Гетерогенный принцип эклектической школы вскоре вызвал ее собственное растворение: великие таланты, которых обучали Карраччи, вскоре нашли свой собственный уклон и предались своему собственному особому вкусу. Б. Скидоне умер молодым в 1615 году. Бартоломео Скидоне, Гвидо Рени [57], Джованни Ланфранко, Франческо Альбани, Доменико Дзампьери и Франческо Барбьери, называемый Гверчино, отличались друг от друга в своих объектах подражания так же, как и их имена. Скидоне, весь разум которого был в его глазу, принял и часто к более низким сюжетам применял гармонию и цвет Корреджо, в то время как Ланфранко стремился, но стремился без успеха, следовать за ним через обширность его творения и масс. Грация привлекала Гвидо, но это была изученная грация театров: его женские формы — абстракты античной красоты, сопровождаемые томными позами, одетые сладострастными модами. Его мужские формы, копии моделей, таких, какие встречаются в благодатном климате, иногда высоко характерны для достойного мужества или апостольского пыла, как его Петр и Павел, ранее в Дзампьери в Болонье: иногда величественные, вежливые, безвкусные, как его Парис, сопровождающий Елену, больше с видом посла, по доверенности, чем уносящий ее с пылом любовника. Его «Аврора» заслуживала предшествовать более величественному солнцу и часам менее неуклюжим — его цвет варьируется с его стилем, иногда мягкий и гармоничный, иногда энергичный и суровый, иногда плоский и безвкусный. Альбани, главным образом привлеченный мягкими мифологическими концептами, формировал нереид и ореадов на пухлых венецианских моделях и противопоставлял их жемчужные оттенки розовым оттенкам амуров, сочному коричневому фавнов и сатиров и богатым морским или лесным пейзажам. Доменикино, более послушный, чем остальные, своим мастерам, стремился к красоте античности, выражению Рафаэля, энергии Аннибале, цвету Лодовико и, смешивая что-то от каждого, не дотягивал до всех; в то время как Гверчино прорвался как поток через все академические правила и с неуправляемым зудом копирования всего, что лежало на его пути, принес в жертву разум, форму и костюм эффектам цвета, свирепости светотени и бесстрашию руки.

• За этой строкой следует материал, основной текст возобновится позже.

-- ==== Sys2Proof/Machine/Boot.lean ====
section
/-!
DEFINITION. Firmware and identity (21_host R367-R372): power-up, the verification of the image, the configuration block, the
attestation report, the fatal-error dump.
-/

namespace Sys2Proof.Machine

/-- Power-up: every core held, BOOTCTL waiting, every register at its power-up value; the model's own counters go on (R367). -/
def execPowerUp (s : State) : Result :=
  .next { State.reset with agenda := s.agenda, moves := s.moves, free := s.free }

/-! ### Verification (R367, R368) -/

/-- n bytes of memory at pa as the boot controller reads the image. -/
def imageBytes (s : State) (pa n : Nat) : List Byte :=
  if region pa = .fast then (stripSpans pa n).flatMap fun x => ((s.stripData (s.stripOf x.1)).drop (x.1 % 32)).take x.2
  else s.mem.rdList pa n

/-- The 64-bit word of the image at offset o. -/
def imageWord (s : State) (pa o : Nat) : Nat := bytesToNat (imageBytes s (pa + o) 8)

/-- A number from 48 bytes, highest first (R367). -/
def bigEndian (bs : List Byte) : Nat := bytesToNat bs.reverse

/-- The words of the configuration block lie within their limits (R368). -/
def configOk (w : List Nat) : Bool :=
  let x := w.getD 0 0
  decide (x / 2 ^ 16 = 0) && decide (x % 256 ≤ 192) && decide (slice x 8 8 ≤ 192) && decide (w.getD 1 0 / 2 ^ 16 = 0)
    && decide (w.getD 2 0 / 2 ^ 18 = 0)
    && (w.drop 3).all fun y => decide (y / 2 ^ 32 = 0) && decide (slice y 2 6 = 0) && decide (y % 4 ≤ 2)

/-- The words of the configuration block of the image at pa. -/
def configWords (s : State) (pa : Nat) : List Nat := bytesToWords 11 (imageBytes s (pa + imageWord s pa 0x10) 88)

/-- The first check of R367. -/
def headerOk (s : State) (pa len : Nat) : Bool :=
  let off := imageWord s pa 0x10
  imageBytes s pa 4 == [0x4C, 0x4E, 0x46, 0x57] && decide (0x200 ≤ len) && decide (len ≤ 2 ^ 30) && imageWord s pa 8 == len
    && imageWord s pa 0x18 == 88 && decide (0x200 ≤ off) && decide (off + 88 + 96 ≤ len) && configOk (configWords s pa)

/-- The reason for which an image of len bytes at pa is rejected, 0 where it is not (R367). -/
def verifyImage (s : State) (pa len : Nat) : Nat :=
  if !headerOk s pa len then 1
  else
    let key := imageBytes s (pa + 0x40) 97
    if Config.sha384 key ≠ Config.romHash then 2
    else
      let h := Config.sha384 (imageBytes s pa (len - 96))
      if Config.ecdsaVerify key h (bigEndian (imageBytes s (pa + len - 96) 48)) (bigEndian (imageBytes s (pa + len - 48) 48)) then 0
      else 3

/-- The grid of die d starts with its present beat. The skew with which the dies start is open within the bound of R142 (log entry 54). -/
def startGrid (s : State) (d : Nat) : State :=
  let (c, s) := s.choose
  s.modDie d fun x => { x with opens := [(x.beat, x.tick2)], drift := x.drift + (c % 7 : Nat) }

/-- The firmware applies the configuration block and starts the idle plan (R66, R367, R368), and with it the grid if that does not run yet:
beat 0 opens, and NTIME is sampled in it (R371). -/
def applyConfig (s : State) (w : List Nat) : State :=
  let s := (List.range 8).foldl (fun s d => feel (s.setReg (regPwrctl d) (w.getD (3 + d) 0)) d) s
  let s := { s with dist := { s.dist with config := w.take 3 } }
  if s.grid.started then { s with grid := { s.grid with idle := true, prev := none } }
  else
    let s := (List.range 8).foldl startGrid s
    sampleTime { s with grid := { s.grid with started := true, idle := true } } 0 (s.die 0).beat

/-- Verification ends: the image is rejected with a reason, or the firmware starts. -/
def endBoot (s : State) : State :=
  let r := s.reg regBootctl
  if r % 4 ≠ 1 then s
  else
    let len := r / 2 ^ 32
    let pa := s.reg regBwin
    match verifyImage s pa len with
    | 0 =>
      let s := s.setReg regBootctl (len * 2 ^ 32 + 2)
      applyConfig { s with dist := { s.dist with imageHash := Config.sha384 (imageBytes s pa (len - 96)) } } (configWords s pa)
    | n => s.setReg regBootctl (len * 2 ^ 32 + n * 16 + 3)

/-- Verification ends: the image is rejected with a reason or firmware starts (R367). -/
def execBootVerificationDone (s : State) : Result := .next (endBoot s)

/-- A conventional reset returns BOOTCTL to state 0 (R372). -/
def execPcieConventionalReset (s : State) : Result := .next (s.setReg regBootctl (putBits (s.reg regBootctl) 0 2 0))

/-! ### The attestation report (R370) -/

/-- n bytes of a number, highest first. -/
def bigBytes (n v : Nat) : List Byte := (natToBytes n v).reverse

/-- Bytes 0x00 to 0xFF of the report. -/
def reportHead (s : State) : List Byte :=
  natToBytes 8 1 ++ natToBytes 8 ((s.die 0).beat % 2 ^ 48) ++ bigBytes 48 s.dist.imageHash ++ s.dist.nonce
    ++ ((Config.identityKey ++ List.replicate 97 0).take 97) ++ List.replicate 7 0 ++ natToBytes 8 (nodeId s) ++ List.replicate 32 0

/-- The firmware writes the report at rep, then clears busy and sends an event. -/
def endReport (s : State) : State :=
  let r := s.reg regAttreq
  if !bitOf r 0 then s
  else
    let head := reportHead s
    let sig := Config.identitySign (Config.sha384 head)
    let rep := slice r 9 43 * 2 ^ 9
    let s := physWrite s rep (head ++ bigBytes 48 sig.1 ++ bigBytes 48 sig.2 ++ List.replicate 32 0)
    devEvent (s.setReg regAttreq rep) 8 0 0 0

/-- Firmware writes the signed report, clears busy and sends an event (R370). -/
def execAttestationReportDone (s : State) : Result := .next (endReport s)

/-! ### The fatal-error dump (R354, R372) -/

/-- The keys of the tasks that are attached, in core order. -/
def attachedKeys (s : State) : List Nat := (List.range 1536).filter s.attached

/-- The logs of the dump: of each pseudo-channel AELS, its entries, TELS, its entries, then MCLOG of each core. -/
def dumpLogs (s : State) : List Nat :=
  ((List.range 768).flatMap fun p => (List.range 10).map fun i => s.reg (regAels p + 8 * i))
    ++ (List.range 768).flatMap fun c => (List.range 4).map fun i => s.reg (regMclog c + 8 * i)

/-- The dump (R354, R372). -/
def dumpImage (s : State) (cause : Nat) : Mem × Nat :=
  let ks := attachedKeys s
  let logs := dumpLogs s
  let len := 64 + 0x100000 * ks.length + 8 * logs.length
  let m : Mem := Mem.putWords [] 0 [0x504D5544, len, cause, (s.die 0).beat % 2 ^ 48, (s.die 0).ntime, ks.length]
  let m := ks.zipIdx.foldl (fun m k =>
    match s.gangOf k.1 with
    | some g => m.putMem (64 + 0x100000 * k.2) 0x100000 (recordImage s g k.1)
    | none => m) m
  (m.putWords (64 + 0x100000 * ks.length) logs, len)

/-- After a fatal error firmware writes the state dump and sends an event (R372). -/
def execFatalErrorDump (cause : Nat) (s : State) : Result :=
  let d := dumpImage s cause
  let pa := s.reg regDumpbase
  let s := if region pa = .cap then { s with mem := Sparse.paste s.mem pa d.2 d.1.canon } else physWrite s pa (d.1.rdList 0 d.2)
  .next (devEvent s 7 0 cause 0)

end Sys2Proof.Machine
end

Таково было состояние искусства, когда дух механики, в подчинении тщеславию и выскочкам гордости папского непотизма, уничтожил то, что еще оставалось от смысла; когда уравновешивание, контраст, группировка, поглощенная композиция, излили потоп веселой обыденности на плафоны, панели и купола дворцов и храмов. Те, кто не мог задумать фигуру по отдельности, разбрасывали множества; считать — значило быть бедным. Радуга и времена года были разграблены ради их оттенков, и каждый глаз стал данником великих, но злоупотребленных талантов Пьетро да Кортона и завораживающей, но развращенной и пустой легкости Луки Джордано [58].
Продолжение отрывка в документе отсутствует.